The issue with this show wasn’t anything to do with the drugs they were using. It was everything to do with the fact they were making it look like a blast. Every week I’d tune in and watch as Effy did lines or Chris was rolling a joint with his mates. Every part of me wanted to join and make myself a part of this group, allowing myself to become immersed in the life that they created for themselves. It’s almost a form of self-deprecation as you feel you’re deserving of being a drug based friend group, socialising only when their bodies are unable to function without feeling perpetually high.

For those who knew me in highschool, you already know I wasn’t a kid abusing drugs like it was my job, but I also wasn’t afraid of using drugs as soon as that graduation certificate was thrust into my hand. There were the dark years where I felt my that the only solution to fixing my fucked up brain was using those substances that help. Am I saying that I regret it? I don’t know. But honestly I’m still here, can’t kill a weed my bro. Smoke it instead.

There seems to be a continuous trend where entertainment is romanticising topics that, not so long ago, were taboo. The media’s depiction of these subjects have become prevalent influences in the coming-of-age stories of many people. One show that’s been all the rage these past few years is a clear depiction of this. Euphoria took people by surprise with its unfiltered, gritty take on mental illness, drug abuse, and a plethora of other ideas. However, in simple words, Euphoria is also pretty. The colourful aesthetics, “bad bitch” energies, and unorthodox scenes drew people in on a deeper psychological level. I’ve never personally felt affected by this, but I can see how other people have.

Euphoria is a pretty good show. I haven’t had the pleasure of watching the entirety of season two, but I can see why people enjoy it. For me, I see the show as a way to educate people on the severity of certain situations, as that is what it does for me. Perhaps without the unnecessary drama, I would be inclined to watch the whole thing, but there’s many things about it that just don't sit right with me.

The show revolves around American high schoolers who, for the most part, abuse drugs, people, and sex as a means to feel something. Kinda fucked, right? You may think I had the most boring high school career ever, but I also lived in the United Arab Emirates and was a huge fucking nerd. My idea of fun was staying home and watching movies, or playing Sevens and blasting music on the bus rides. I didn’t have that stereotypical “NZ lifestyle” that it seems many people got involved in. Even when I moved back here, I didn’t fall into any trap. Although, it seems that there’s one scene that is rampant in New Zealand: the drug scene.

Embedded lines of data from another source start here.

-- ==== Sys2Proof/Machine/Access.lean ====
section
/-! DEFINITION. One data access: its checks in the order of R261, migration (R173), and its performance (R107). -/
namespace Sys2Proof.Machine

/-- Where an access is performed. -/
inductive Target where
  | loc (a : Nat)
  | cached (pa va : Nat)
  | home (pa va : Nat)
  | host (pa va : Nat)

/-- The address of format M: base plus offset, without wrapping (R21, R24). -/
def addrOf (b : Word) (off : BitVec 32) : Int := b.toNat + off.toInt

/-- Checks the alignment of an access (R262). -/
def aligned (a : Int) (n : Nat) : M Unit :=
  if a % n = 0 then pure () else trap 4 (BitVec.ofNat 64 (a % 2 ^ 56).toNat)

/-- The target of a checked access, and the core it must migrate to (R26, R28, R173). -/
def placeOf (glb : Bool) (a : Int) (n : Nat) (wr amo : Bool) : M (Target ⊕ Nat) := do
  if glb then do
    let p ← resolve a wr amo
    let s ← getS
    match p with
    | .loc off => pure (.inl (.loc off))
    | .win c _ => pure (.inr c)
    | .page pa l =>
      if l.cls = 3 then pure (.inl (.host pa a.toNat))
      else if l.cls = 1 then
        let h := homeCore pa l.home
        if h = coreOf s.cur then pure (.inl (.home pa a.toNat)) else pure (.inr h)
      else pure (.inl (.cached pa a.toNat))
  else do
    checkLocal a n wr
    pure (.inl (.loc a.toNat))

/-- The checks of one access: alignment, address, migration (R261, steps 3-5). -/
def access (glb : Bool) (a : Int) (n align : Nat) (wr amo : Bool) : M Target := do
  aligned a align
  let p ← placeOf glb a n wr amo
  match p with
  | .inl t => pure t
  | .inr c => migrate c a false

/-- Performs a load of `n` bytes. -/
def loadT (t : Target) (n : Nat) (hint : Bool := false) : M Nat := do
  match t with
  | .loc a => loadLocal a n
  | .cached pa va => do
    checkPoison pa va n false
    loadCached pa va n hint
  | .home pa va => do
    checkPoison pa va n false
    entryReady .load pa
    await .load
    checkRoute pa va
    let _ ← sampled va hint
    loadHome pa n
  | .host pa va => hostLoad pa va n

/-- Parks a store to alias bytes that a queued shadowed writer changes (R146), then checks for lost data, which a store that only
writes clears where it covers it (R103), and for an entry in transfer (R87). -/
def storeGate (pa va n : Nat) (wr : Bool) : M Unit := do
  let s ← getS
  if s.aliasBusy (s.jobOf s.cur) va n then park .order
  else do
    checkPoison pa va n wr
    entryReady .store pa
    await .store
    checkRoute pa va

/-- Performs a store of `n` bytes under a scope; a line of a MIGRATE page rests in no cache (R27, R88). -/
def storeT (t : Target) (n v scope : Nat) (hint : Bool := false) : M Unit := do
  match t with
  | .loc a => storeLocal a n v
  | .cached pa va => do
    storeGate pa va n true
    storeCached pa va n v scope hint
  | .home pa va => do
    storeGate pa va n true
    let _ ← sampled va hint
    storePair pa n v 0
  | .host pa va => hostStore pa va n v

/-- Performs a read and a write of `n` bytes at one timestamp: the old value; a write even where the value stays
(R126, R271). -/
def updateT (t : Target) (n scope : Nat) (f : Nat → Nat) : M Nat := do
  match t with
  | .loc a => do
    boardPark a n
    checkSpadPoison a n
    spwStore
    let s ← getS
    let old := s.readLocal s.cur a n
    modS fun s => (s.writeLocal s.cur a n (f old)).notify (localSpace s.cur) a n s.me.pts
    pure old
  | .cached pa va => do
    storeGate pa va n false
    let s ← getS
    let old := readN s.mem pa n
    storeCached pa va n (f old) scope false
    pure old
  | .home pa va => do
    storeGate pa va n false
    let _ ← sampled va false
    let s ← getS
    let old := readN s.mem pa n
    storePair pa n (f old) 0
    pure old
  | .host pa va => do
    let s ← getS
    let old := s.hostGet pa n
    hostStore pa va n (f old)
    pure old

/-! ## Accesses on an instruction's own behalf (R425) -/

/-- The checks of R425 and the target; another core's window is legal and is named by its core. -/
def behalf (a : Int) (wr : Bool) : M (Target ⊕ (Nat × Nat)) := do
  let p ← resolve a wr false
  match p with
  | .loc off => pure (.inl (.loc off))
  | .win c off => pure (.inr (c, off))
  | .page pa l =>
    if l.cls = 3 then pure (.inl (.host pa a.toNat))
    else if l.cls = 1 then pure (.inl (.home pa a.toNat))
    else pure (.inl (.cached pa a.toNat))

/-- A load that never migrates (R425). -/
def behalfLoad (a : Int) (n : Nat) : M Nat := do
  let p ← behalf a false
  match p with
  | .inl t => loadT t n
  | .inr (c, off) => do
    let s ← getS
    if (s.core c).board.any fun e => e.wr && decide (e.lo < off + n) && decide (off < e.hi) then park .board
    await .load
    let s ← getS
    ensure (s.routedTo (atCore s.cur) c) (noRoute 0 a.toNat)
    match (s.core c).poisoned off n with
    | some b => dataLost 2 b
    | none => do
      modS fun s =>
        let t := max s.me.pts (s.bank c 0).spw
        (s.modSlot s.cur fun x => { x with pts := t }).raiseSpw c 0 t
      pure ((s.core c).read off n)

/-- A store of the issuing slot into another core's scratchpad (R127, R425). -/
def State.windowPut (s : State) (c off n v : Nat) : State :=
  let t := max s.me.pts ((s.bank c 0).spw + 1)
  let s := (s.modSlot s.cur fun x => { x with pts := t }).raiseSpw c 0 t
  (s.modCore c fun x => x.write off n v).notify (1 + c) off n t

/-- What a store of R425 waits for, and what stops it, before it asks for its reply. -/
def behalfGate (p : Target ⊕ (Nat × Nat)) (a n : Nat) : M Unit := do
  let s ← getS
  match p with
  | .inl (.loc off) => boardPark off n
  | .inl (.cached pa va) | .inl (.home pa va) => do
    if s.aliasBusy (s.jobOf s.cur) va n then park .order else pure ()
    checkPoison pa va n true
    entryReady .store pa
    checkRoute pa va
  | .inl (.host pa va) => checkRoute pa va
  | .inr (c, _) => ensure (s.routedTo (atCore s.cur) c) (noRoute 0 a)

/-- The store of R425 itself, when nothing stands in its way. -/
def behalfPut (p : Target ⊕ (Nat × Nat)) (n v : Nat) : M Unit :=
  match p with
  | .inl (.loc off) => storeLocal off n v
  | .inl (.cached pa va) => storeCached pa va n v 0 false
  | .inl (.home pa va) => do
    let _ ← sampled va false
    storePair pa n v 0
  | .inl (.host pa va) => do
    let _ ← sampled va false
    modS fun s => s.hostPut pa n v
  | .inr (c, off) => modS fun s => s.windowPut c off n v

/-- A store that never migrates (R425). -/
def behalfStore (a : Int) (n v : Nat) : M Unit := do
  let p ← behalf a true
  match p with
  | .inl t => storeT t n v 0
  | .inr (c, off) => do
    await .store
    let s ← getS
    ensure (s.routedTo (atCore s.cur) c) (noRoute 0 a.toNat)
    modS fun s => s.windowPut c off n v

/-! ## Sizes (R216) -/

/-- Bytes of a size. -/
def sizeBytes : Size → Nat
  | .n8 | .i8 => 1
  | .n16 | .i16 => 2
  | .n32 | .i32 => 4
  | .n64 => 8

/-- A value read, extended as R216 states. -/
def sizeExt (z : Size) (v : Nat) : Word :=
  match z with
  | .i8 => BitVec.ofInt 64 (sintOf 8 v)
  | .i16 => BitVec.ofInt 64 (sintOf 16 v)
  | .i32 => BitVec.ofInt 64 (sintOf 32 v)
  | _ => BitVec.ofNat 64 v

/-- A trap inside keeps what has been performed (R107): the lanes or steps below PROGIDX. -/
def keepDone {α : Type} (m : M α) : M α := fun s =>
  match m s with
  | .error (.trap c x) => .error (.trapAt c x s)
  | r => r

end Sys2Proof.Machine
end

In my opinion, I think the show does a pretty good job at describing the effects of drug abuse. It’s never going to be sunshine and rainbows, and it hurts you and the people that you love. Euphoria gave me even more insight into why drugs should be avoided. That may sound boring to you, but it’s just the way I feel most comfortable. And it’s not like I’ll judge someone for dabbling in that, but if I had to see someone begin to spiral I would try to help without ever uttering the words “I told you so.”

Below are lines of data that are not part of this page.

/-- The pitch: the row bytes, or 256 × VIEW (R343). -/
def pitchOf (view : BitVec 4) (rb : Nat) : Nat := if view = 0 then rb else 256 * view.toNat

/-- The alignment of L for a tag (R343). -/
def tileAlign : Tag → Nat
  | .f32 | .i32 => 4
  | .bf16 => 2
  | _ => 1

/-- Checks the pitch, the local range and the alignment of a tile in local space (R341, steps 3 and 4). -/
def checkTile (l : Nat) (rows rb pitch al : Nat) (wr : Bool) : M Unit := do
  ensure (decide (rb ≤ pitch)) (badFormat 1)
  checkLocal l ((rows - 1) * pitch + rb) wr
  aligned l al

/-- The entry of an instruction that is not a copy. -/
def boardOp : Nat := 2 ^ 40

/-- Parks while a new copy of a range conflicts with the scoreboard, or all 32 entries are in use; then enters the range
(R81, R82). An instruction that has entered already goes on. -/
def boardEnter (id lo n : Nat) (wr : Bool) : M Unit := do
  let s ← getS
  let c := coreOf s.cur
  let x := s.core c
  let lo := lo + boardBase s.cur
  if n = 0 ∨ x.board.any (fun e => decide (e.tid = s.cur) && decide (e.id = id)) then pure ()
  else if x.board.any (fun e => overlap (e.lo, e.hi) (lo, lo + n) && (e.wr || wr)) || decide (32 ≤ x.board.length) then
    park .board
  else modS fun s => s.modCore c fun x => { x with board := x.board ++ [{ tid := s.cur, id := id, lo := lo, hi := lo + n, wr := wr }] }

/-- Retires an entry of the scoreboard (R83). -/
def State.boardLeave (s : State) (t id : Nat) : State :=
  s.modCore (coreOf t) fun x => { x with board := x.board.filter fun e => ¬ (e.tid = t ∧ e.id = id) }

/-- Retires the entry of the issuing instruction. -/
def boardDone : M Unit := modS fun s => s.boardLeave s.cur boardOp

/-- Reads `n` local bytes through the engine port. -/
def engineRead (a n : Nat) : M Nat := do
  checkSpadPoison a n
  let s ← getS
  modS fun s => s.stallEngine (coreOf s.cur) a n
  pure (s.readLocal s.cur a n)

/-- Writes those bytes of [a, a+n) of a core's scratchpad that lie in some bank words. -/
def Core.writeWords (x : Core) (ws : List Nat) (a n v : Nat) : Core :=
  if (x.wordsAt a n).all fun w => ws.contains w then x.write a n v
  else ((List.range n).filter fun i => ws.contains (x.place (a + i) / 8)).foldl (fun y i => y.write (a + i) 1 (v / 2 ^ (8 * i))) x

/-- The same in the state, which tells the watches of the bytes written. -/
def State.padWords (s : State) (c : Nat) (ws : List Nat) (a n v ts : Nat) : State :=
  let u := s.modCore c fun x => x.writeWords ws a n v
  if ((s.core c).wordsAt a n).all fun w => ws.contains w then u.notify (1 + c) a n ts
  else ((List.range n).filter fun i => ws.contains ((s.core c).place (a + i) / 8)).foldl (fun t i => t.notify (1 + c) (a + i) 1 ts) u

/-- Writes `n` local bytes through the engine port (R113). -/
def engineWrite (a n v : Nat) : M Unit := modS fun s =>
  ((s.stallEngine (coreOf s.cur) a n).writeLocal s.cur a n v).notify (localSpace s.cur) a n s.me.pts
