/-- TSCALE: every element times an f32 scale (R351). -/
def execTscale (h c : SReg) (l : BitVec 5) (sh : TShape) (rm : Option RMode) (s : State) : Out :=
  run (.tscale h c l sh rm) (do
    tensorSlot
    let x ← readSR 0 h
    let y ← readSR 1 c
    let z ← readG l
    let hn := handleIn x
    let q := regionOf y sh
    checkProg (q.nr / 8)
    unstamped (tscaleChecks hn sh.view q)
    let T ← stampHandle 0 hn hn (2 ^ capScale) .writer q.ext
    opTurn hn T
    let me ← myself
    tscaleRun hn T (z.toNat % 2 ^ 32) q (me.rnd rm)
    let _ ← publishMine hn T
    pure ()) s

/-- The exact operation of TEW. -/
def tewOp (rdn : Bool) : TewOp → FV → FV → FV
  | .add => FV.add rdn
  | .mul => FV.mul
  | .max => FV.maxV
  | .min => FV.minV

/-- The parts of a TEW: the operation, the local tile of f32 operands if there is one, the scalar (R351). -/
def tewParts (rdn : Bool) : TewArg → M ((FV → FV → FV) × Option Nat × Nat)
  | .tile op l => do
    let x ← readSR 2 l
    pure (tewOp rdn op, some x.toNat, 0)
  | .scalar op l => do
    let x ← readG l
    pure (tewOp rdn op, none, x.toNat % 2 ^ 32)
  | .relu => pure (FV.maxV, none, 0)

/-- The checks of TEW, with the local tile of its second operand (R343, R351, R361). -/
def tewChecks (h : Nat) (tile : Option Nat) (view : BitVec 4) (q : Region) : M Unit := do
  let t ← checkHandle h (2 ^ capEwise)
  let pitch := pitchOf view (4 * q.nc)
  ensure (plainFloat t.tag) (badFormat 2)
  match tile with
  | none => do
    checkPitch t.tag view q.nc
    notRefused h
  | some l => do
    checkTile l q.nr (4 * q.nc) pitch 4 false
    notRefused h
    boardPark l ((q.nr - 1) * pitch + 4 * q.nc)

/-- The f32 operands of row `i` of a TEW. -/
def tewRow (tile : Option Nat) (pitch sc : Nat) (q : Region) (i : Nat) : M (List Nat) :=
  match tile with
  | none => pure (List.replicate q.nc sc)
  | some l => do
    let v ← engineRead (l + i * pitch) (4 * q.nc)
    pure ((List.range q.nc).map fun j => fieldN v (32 * j) 32)

/-- The steps of a TEW. -/
def tewRun (h T : Nat) (g : FV → FV → FV) (tile : Option Nat) (pitch sc : Nat) (q : Region) (rnd : Rnd) : M Unit :=
  writerSteps (q.nr / 8) fun k => ewStep h T rnd g q k (tewRow tile pitch sc q)

/-- TEW: element by element with a tile, a scalar, or relu (R351). -/
def execTew (h c : SReg) (y : TewArg) (sh : TShape) (rm : Option RMode) (s : State) : Out :=
  run (.tew h c y sh rm) (do
    tensorSlot
    let x ← readSR 0 h
    let z ← readSR 1 c
    let me ← myself
    let (g, tile, sc) ← tewParts (me.rnd rm).isRdn y
    let hn := handleIn x
    let q := regionOf z sh
    checkProg (q.nr / 8)
    unstamped (tewChecks hn tile sh.view q)
    let T ← stampHandle 0 hn hn (2 ^ capEwise) .writer q.ext
    opTurn hn T
    tewRun hn T g tile (pitchOf sh.view (4 * q.nc)) sc q (me.rnd rm)
    let _ ← publishMine hn T
    pure ()) s

/-! ## TCOPY (R352) -/

/-- The code of a destination element: codes of equal tags unchanged, others converted (R199, R200, R352). -/
def copyCode (src dst : Tag) (k : Rnd) (c : Nat) : Nat :=
  if src = dst then c
  else match tagFloat src, tagFloat dst with
    | some f, some g => convF f g k c
    | _, _ => c

/-- The source region of a TCOPY. -/
def copySource (x : Word) (sh : TShape) (tr : Bool) : Region :=
  let q := regionOf x sh
  if tr then { q with nr := q.nc, nc := q.nr } else q

/-- One step of a TCOPY: eight destination rows, unit by unit; without a source element, +0. -/
def copyStep (hd hs Ts : Nat) (rnd : Rnd) (tr : Bool) (d q : Region) (k : Nat) : M Unit := do
  let t ← entry hd
  let u ← entry hs
  let p := d.step k
  readRegion hs u Ts (if tr then { q with c := q.c + 8 * k, nc := 8 } else q.step k) tr
  let uc := unitCols t.tag
  loopM (List.range p.nr) fun i => do
    let s ← getS
    keepShadow (((List.range (d.nc / uc)).filter fun j => t.inside p.p (p.r + i) (p.c + j * uc)).map fun j =>
      let w := t.key p.p (p.r + i) ((p.c + j * uc) / uc)
      let c := if tr then s.columnCode (s.jobOf s.cur) u Ts q.p (q.r + j) (q.c + 8 * k + i)
        else s.unitAt (s.jobOf s.cur) u Ts q.p (q.r + 8 * k + i) (q.c + j * uc)
      (w, copyCode u.tag t.tag (rnd.at w) c))

/-- Two handles of one instruction: both stale checks, then the capabilities of each, in the order H, then the other (R69, R341). -/
def checkTwo (h hneed k kneed : Nat) : M (Tensor × Tensor) := do
  let t ← checkStale h
  let u ← checkStale k
  checkCaps h hneed t
  checkCaps k kneed u
  pure (t, u)

/-- The checks of TCOPY (R343, R352); where the destination needs more than the whole shadow pool, the source gets no stamp either (R148). -/
def tcopyChecks (hd hs need : Nat) (tr : Bool) (view : BitVec 4) (d q : Region) : M Unit := do
  let (dt, st) ← checkTwo hd (2 ^ capWrTile) hs need
  ensure (!tr || (elementTag dt.tag && elementTag st.tag)) (badFormat 3)
  ensure (decide (dt.tag = st.tag) || (plainFloat dt.tag && plainFloat st.tag)) (badFormat 2)
  checkColumns dt.tag d
  checkColumns st.tag q
  checkPitch dt.tag view d.nc
  notRefused hd
  checkPool hd (dt.newSegs .writer (2 ^ capWrTile) (d.ext dt)).length

/-- The capability that TCOPY needs of its source. -/
def copyNeed (tr : Bool) : Nat := if tr then 2 ^ capRdCol else 2 ^ capRdRow

/-- TCOPY: the source is stamped first; its values are read from before the copy's own write (R352). -/
def execTcopy (h : SReg) (c l : BitVec 5) (sh : TShape) (t : Bool) (rm : Option RMode) (s : State) : Out :=
  run (.tcopy h c l sh t rm) (do
    tensorSlot
    let x ← readSR 0 h
    let cd ← readG c
    let cs ← readG (c + 1)
    let z ← readG l
    let hd := handleIn x
    let hs := handleIn z
    let d := regionOf cd sh
    let q := copySource cs sh t
    checkProg (d.nr / 8)
    unstamped (tcopyChecks hd hs (copyNeed t) t sh.view d q)
    let Ts ← stampHandle 0 hs hd (copyNeed t) .reader q.ext
    let Td ← stampHandle 1 hd hd (2 ^ capWrTile) .writer d.ext
    opTurn hs Ts
    opTurn hd Td
    let me ← myself
    writerSteps (d.nr / 8) (copyStep hd hs Ts (me.rnd rm) t d q)
    retireOp hs Ts
    let _ ← publishMine hd Td
    pure ()) s

/-! ## VGATH.t and VSCAT.t (R270) -/

/-- The element a lane names: row and column. -/
def laneElem (y : Row) (l : Nat) : Nat × Nat := (fieldN (elemAt y 32 l) 16 16, fieldN (elemAt y 32 l) 0 16)

/-- The checks of the tensor forms: handle, F32 or I32. R341 limits the slots of its own chapter only: these forms are of every
slot (R270). -/
def gatherChecks (h need : Nat) : M Unit := do
  let go ← stamped
  if go then pure ()
  else do
    let t ← checkHandle h need
    ensure (decide (t.tag = .f32) || decide (t.tag = .i32)) (badFormat 3)
    notRefused h

/-- The elements that some lanes name, as rectangles. -/
def laneExt (k : Crd) (y : Row) (ls : List Nat) (t : Tensor) : List Ext :=
  (ls.flatMap fun l => t.regionExt k.p (k.r + (laneElem y l).1) 1 (k.c + (laneElem y l).2) 1).eraseDups

/-- The operands of VGATH.t and VSCAT.t: the handle, the coordinate, the permuted indexes and the lanes. -/
def gatherRegs (o : TGathered) : M (Nat × Crd × Row) := do
  let x ← readSrc 1 o.h
  let cx ← readG o.c
  let b ← keepRow 100 (readV o.vi)
  pure (handleIn x, crdOf cx, permRow o.perm b)

/-- The lanes from PROGIDX up, each as one step of an engine; PROGIDX is then 0. -/
def laneSteps (ls : List Nat) (f : Nat → M Unit) : M Unit := do
  let me ← myself
  loopM (ls.filter fun l => decide (me.sp.progidx.toNat ≤ l)) fun l => do
    setProg l
    engineStep l (f l)
  setProg 0

/-- One lane of VGATH.t. -/
def gatherLane (v : BitVec 4) (h T : Nat) (crd : Crd) (y : Row) (l : Nat) : M Unit := keepDone do
  let t ← entry h
  let e := laneElem y l
  readRegion h t T { p := crd.p, r := crd.r + e.1, c := crd.c + e.2, nr := 1, nc := 1 }
  let s ← getS
  let x := s.unitAt (s.jobOf s.cur) t T crd.p (crd.r + e.1) (crd.c + e.2)
  let old ← readV v
  writeV v (rowOf 32 fun i => if i = l then x else elemAt old 32 i)

/-- One lane of VSCAT.t; an element outside the geometry is discarded. -/
def scatterLane (h : Nat) (crd : Crd) (y v : Row) (l : Nat) : M Unit := do
  let t ← entry h
  let e := laneElem y l
  if t.inside crd.p (crd.r + e.1) (crd.c + e.2) then
    keepShadow [(t.key crd.p (crd.r + e.1) (crd.c + e.2), elemAt v 32 l)]
  else pure ()

/-- VGATH.t: a reader, lane by lane from PROGIDX. -/
def execVgathT (o : TGathered) (s : State) : Out :=
  run (.vgathT o) (do
    let (h, crd, y) ← gatherRegs o
    let m ← readK o.k
    gatherChecks h (2 ^ capRdRow)
    let T ← stampHandle 0 h h (2 ^ capRdRow) .reader (laneExt crd y (lanesOn m))
    opTurn h T
    laneSteps (lanesOn m) (gatherLane o.v h T crd y)
    retireOp h T) s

I’m not saying any of this to be like “hey look at me, I’m better than you.” No, I’m saying this to highlight how entertainment seems to be becoming more of an influence on people. Euphoria has it all; the general aesthetic, the party life, the beautiful people, but it also has the topics that the show is trying to promote people to understand, not partake in. Sure, the glitter, outfits and makeup go pretty damn hard, but the addiction, self-sabotage and mental illness are not things that viewers should be celebrating.